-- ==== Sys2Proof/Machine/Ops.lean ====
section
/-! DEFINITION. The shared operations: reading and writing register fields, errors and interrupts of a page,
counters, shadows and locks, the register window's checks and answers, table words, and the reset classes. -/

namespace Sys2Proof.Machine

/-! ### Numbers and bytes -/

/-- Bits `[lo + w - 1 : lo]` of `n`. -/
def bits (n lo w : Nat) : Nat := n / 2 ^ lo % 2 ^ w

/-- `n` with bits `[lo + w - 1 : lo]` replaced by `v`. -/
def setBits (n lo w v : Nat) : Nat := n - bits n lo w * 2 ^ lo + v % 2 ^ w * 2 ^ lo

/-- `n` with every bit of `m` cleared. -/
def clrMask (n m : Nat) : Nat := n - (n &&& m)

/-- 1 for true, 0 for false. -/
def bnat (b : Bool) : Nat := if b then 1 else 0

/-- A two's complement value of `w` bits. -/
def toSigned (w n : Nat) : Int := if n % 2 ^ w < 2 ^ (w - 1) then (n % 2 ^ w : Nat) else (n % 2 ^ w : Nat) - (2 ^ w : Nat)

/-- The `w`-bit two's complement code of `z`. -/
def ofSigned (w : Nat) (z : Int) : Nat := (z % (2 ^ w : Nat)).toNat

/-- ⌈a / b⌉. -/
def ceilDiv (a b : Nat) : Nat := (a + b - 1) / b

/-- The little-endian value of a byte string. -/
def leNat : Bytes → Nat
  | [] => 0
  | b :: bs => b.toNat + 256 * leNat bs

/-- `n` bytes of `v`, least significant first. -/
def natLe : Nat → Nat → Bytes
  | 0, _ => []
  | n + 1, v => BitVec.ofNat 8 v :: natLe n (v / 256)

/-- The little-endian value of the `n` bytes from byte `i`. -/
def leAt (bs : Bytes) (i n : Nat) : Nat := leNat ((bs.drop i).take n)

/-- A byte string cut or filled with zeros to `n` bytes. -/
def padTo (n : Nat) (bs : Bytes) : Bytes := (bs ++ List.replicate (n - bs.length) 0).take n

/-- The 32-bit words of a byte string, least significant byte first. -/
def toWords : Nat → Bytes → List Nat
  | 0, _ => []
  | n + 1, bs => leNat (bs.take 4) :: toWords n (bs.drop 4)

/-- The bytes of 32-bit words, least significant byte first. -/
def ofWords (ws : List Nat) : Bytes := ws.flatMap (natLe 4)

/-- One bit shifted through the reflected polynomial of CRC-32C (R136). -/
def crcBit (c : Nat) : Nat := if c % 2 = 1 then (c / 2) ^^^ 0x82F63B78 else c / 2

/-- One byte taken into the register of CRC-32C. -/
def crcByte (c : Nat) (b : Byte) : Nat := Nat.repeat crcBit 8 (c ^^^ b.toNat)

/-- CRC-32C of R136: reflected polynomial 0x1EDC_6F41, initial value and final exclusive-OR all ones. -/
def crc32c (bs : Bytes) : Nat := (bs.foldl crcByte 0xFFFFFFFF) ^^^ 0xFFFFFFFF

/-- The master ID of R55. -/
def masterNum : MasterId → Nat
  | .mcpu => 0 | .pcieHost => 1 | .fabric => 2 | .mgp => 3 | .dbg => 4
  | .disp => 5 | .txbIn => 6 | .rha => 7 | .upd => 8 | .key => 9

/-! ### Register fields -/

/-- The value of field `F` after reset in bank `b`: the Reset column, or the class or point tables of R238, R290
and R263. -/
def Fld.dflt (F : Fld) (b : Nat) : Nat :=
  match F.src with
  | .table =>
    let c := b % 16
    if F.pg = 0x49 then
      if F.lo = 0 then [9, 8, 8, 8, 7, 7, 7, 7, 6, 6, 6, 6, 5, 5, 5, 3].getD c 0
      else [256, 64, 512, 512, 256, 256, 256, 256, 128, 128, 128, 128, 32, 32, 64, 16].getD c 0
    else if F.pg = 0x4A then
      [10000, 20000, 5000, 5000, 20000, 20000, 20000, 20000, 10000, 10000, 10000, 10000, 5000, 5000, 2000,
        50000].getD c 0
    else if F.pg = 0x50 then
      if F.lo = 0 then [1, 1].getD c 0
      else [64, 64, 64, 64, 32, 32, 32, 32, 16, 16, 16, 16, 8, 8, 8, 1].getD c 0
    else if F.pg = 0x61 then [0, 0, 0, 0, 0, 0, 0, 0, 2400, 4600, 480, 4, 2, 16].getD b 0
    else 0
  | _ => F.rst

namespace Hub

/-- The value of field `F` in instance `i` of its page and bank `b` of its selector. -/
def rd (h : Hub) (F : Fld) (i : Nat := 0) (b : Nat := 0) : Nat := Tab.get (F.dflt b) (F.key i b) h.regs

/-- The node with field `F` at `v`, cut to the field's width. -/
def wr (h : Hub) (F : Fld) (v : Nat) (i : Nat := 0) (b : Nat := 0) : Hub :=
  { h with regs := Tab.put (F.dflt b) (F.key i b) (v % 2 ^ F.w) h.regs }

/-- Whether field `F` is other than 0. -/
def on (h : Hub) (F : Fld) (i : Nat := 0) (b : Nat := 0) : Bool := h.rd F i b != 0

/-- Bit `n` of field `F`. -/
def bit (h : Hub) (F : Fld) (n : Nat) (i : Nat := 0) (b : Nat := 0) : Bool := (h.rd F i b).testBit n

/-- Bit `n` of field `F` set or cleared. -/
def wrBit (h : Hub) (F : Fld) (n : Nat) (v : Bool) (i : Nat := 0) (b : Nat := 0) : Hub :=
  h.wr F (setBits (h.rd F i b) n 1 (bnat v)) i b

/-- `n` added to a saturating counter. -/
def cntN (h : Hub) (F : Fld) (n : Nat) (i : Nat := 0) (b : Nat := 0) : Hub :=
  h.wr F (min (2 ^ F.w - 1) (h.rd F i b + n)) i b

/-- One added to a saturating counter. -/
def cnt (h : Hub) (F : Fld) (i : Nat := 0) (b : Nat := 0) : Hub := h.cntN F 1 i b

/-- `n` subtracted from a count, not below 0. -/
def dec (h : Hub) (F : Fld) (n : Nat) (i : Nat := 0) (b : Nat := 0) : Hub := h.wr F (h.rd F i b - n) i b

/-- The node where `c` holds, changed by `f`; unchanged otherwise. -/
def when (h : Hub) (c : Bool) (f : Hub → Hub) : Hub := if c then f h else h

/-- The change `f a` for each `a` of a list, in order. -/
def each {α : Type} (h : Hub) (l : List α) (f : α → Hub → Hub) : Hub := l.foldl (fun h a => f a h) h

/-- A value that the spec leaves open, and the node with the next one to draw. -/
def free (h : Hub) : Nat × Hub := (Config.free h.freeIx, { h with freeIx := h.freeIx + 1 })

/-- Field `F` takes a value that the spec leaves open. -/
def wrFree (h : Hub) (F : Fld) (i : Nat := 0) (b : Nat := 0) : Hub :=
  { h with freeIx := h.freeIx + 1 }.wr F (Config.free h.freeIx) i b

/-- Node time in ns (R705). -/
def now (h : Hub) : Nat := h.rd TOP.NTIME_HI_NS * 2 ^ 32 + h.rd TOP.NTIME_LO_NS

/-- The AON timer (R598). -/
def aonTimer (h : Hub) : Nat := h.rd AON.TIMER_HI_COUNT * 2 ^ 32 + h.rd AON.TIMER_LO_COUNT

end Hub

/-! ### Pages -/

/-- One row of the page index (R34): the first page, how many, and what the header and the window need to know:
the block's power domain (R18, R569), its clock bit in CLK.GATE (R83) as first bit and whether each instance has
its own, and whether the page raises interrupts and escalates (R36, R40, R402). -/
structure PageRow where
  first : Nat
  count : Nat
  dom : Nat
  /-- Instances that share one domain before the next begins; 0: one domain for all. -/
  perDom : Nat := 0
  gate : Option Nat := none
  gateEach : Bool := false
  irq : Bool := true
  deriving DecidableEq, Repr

++++++++

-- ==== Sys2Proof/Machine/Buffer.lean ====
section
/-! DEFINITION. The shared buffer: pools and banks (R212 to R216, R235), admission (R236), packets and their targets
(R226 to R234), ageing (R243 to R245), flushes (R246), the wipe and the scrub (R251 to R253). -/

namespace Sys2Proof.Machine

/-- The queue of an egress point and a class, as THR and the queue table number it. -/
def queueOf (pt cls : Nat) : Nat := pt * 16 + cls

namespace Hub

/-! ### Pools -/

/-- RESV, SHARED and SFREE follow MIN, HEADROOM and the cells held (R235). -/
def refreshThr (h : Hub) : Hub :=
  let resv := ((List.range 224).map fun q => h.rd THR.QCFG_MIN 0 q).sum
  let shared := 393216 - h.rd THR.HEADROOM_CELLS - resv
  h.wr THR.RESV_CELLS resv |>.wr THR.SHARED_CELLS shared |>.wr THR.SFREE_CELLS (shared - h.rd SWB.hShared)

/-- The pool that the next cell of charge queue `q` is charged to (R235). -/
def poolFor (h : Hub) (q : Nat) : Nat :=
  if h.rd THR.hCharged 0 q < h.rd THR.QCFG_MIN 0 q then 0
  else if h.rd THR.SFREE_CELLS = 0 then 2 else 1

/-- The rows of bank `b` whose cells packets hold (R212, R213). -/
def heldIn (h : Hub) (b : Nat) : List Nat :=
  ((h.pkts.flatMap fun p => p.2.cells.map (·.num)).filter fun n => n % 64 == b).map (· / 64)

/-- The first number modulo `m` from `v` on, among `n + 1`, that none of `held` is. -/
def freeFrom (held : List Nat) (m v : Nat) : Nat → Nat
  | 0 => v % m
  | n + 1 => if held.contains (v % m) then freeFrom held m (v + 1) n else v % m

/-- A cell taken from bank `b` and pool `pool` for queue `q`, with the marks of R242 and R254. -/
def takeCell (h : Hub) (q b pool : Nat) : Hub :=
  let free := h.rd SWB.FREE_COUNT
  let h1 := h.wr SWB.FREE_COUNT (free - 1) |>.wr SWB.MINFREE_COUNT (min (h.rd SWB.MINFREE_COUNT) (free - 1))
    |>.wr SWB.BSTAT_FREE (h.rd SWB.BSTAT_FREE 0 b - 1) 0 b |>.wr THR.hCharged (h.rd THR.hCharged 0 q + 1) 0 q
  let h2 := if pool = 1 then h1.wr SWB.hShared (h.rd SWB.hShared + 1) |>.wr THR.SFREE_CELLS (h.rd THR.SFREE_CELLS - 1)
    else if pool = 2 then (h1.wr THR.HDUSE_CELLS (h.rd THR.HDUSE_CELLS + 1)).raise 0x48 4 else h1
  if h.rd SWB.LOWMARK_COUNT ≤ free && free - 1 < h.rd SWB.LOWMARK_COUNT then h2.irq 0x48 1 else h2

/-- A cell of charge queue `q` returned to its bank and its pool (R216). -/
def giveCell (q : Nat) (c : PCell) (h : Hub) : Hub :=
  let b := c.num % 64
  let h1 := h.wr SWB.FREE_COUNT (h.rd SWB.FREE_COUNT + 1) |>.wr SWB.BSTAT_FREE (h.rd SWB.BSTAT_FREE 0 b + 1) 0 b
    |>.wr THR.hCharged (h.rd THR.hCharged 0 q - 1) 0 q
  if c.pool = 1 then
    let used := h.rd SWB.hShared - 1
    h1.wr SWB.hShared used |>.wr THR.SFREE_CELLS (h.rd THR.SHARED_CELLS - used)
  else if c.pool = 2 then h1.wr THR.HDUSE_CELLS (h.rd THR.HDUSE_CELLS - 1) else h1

++++++++

— Task to carry out —
Take the line above containing "words, least significant byte first. -/", the line containing "Register fields -/", and all lines in between, and copy them exactly without anything else.

— The completed task —
/-- The bytes of 32-bit words, least significant byte first. -/
def ofWords (ws : List Nat) : Bytes := ws.flatMap (natLe 4)

/-- One bit shifted through the reflected polynomial of CRC-32C (R136). -/
def crcBit (c : Nat) : Nat := if c % 2 = 1 then (c / 2) ^^^ 0x82F63B78 else c / 2

/-- One byte taken into the register of CRC-32C. -/
def crcByte (c : Nat) (b : Byte) : Nat := Nat.repeat crcBit 8 (c ^^^ b.toNat)

/-- CRC-32C of R136: reflected polynomial 0x1EDC_6F41, initial value and final exclusive-OR all ones. -/
def crc32c (bs : Bytes) : Nat := (bs.foldl crcByte 0xFFFFFFFF) ^^^ 0xFFFFFFFF

/-- The master ID of R55. -/
def masterNum : MasterId → Nat
  | .mcpu => 0 | .pcieHost => 1 | .fabric => 2 | .mgp => 3 | .dbg => 4
  | .disp => 5 | .txbIn => 6 | .rha => 7 | .upd => 8 | .key => 9

/-! ### Register fields -/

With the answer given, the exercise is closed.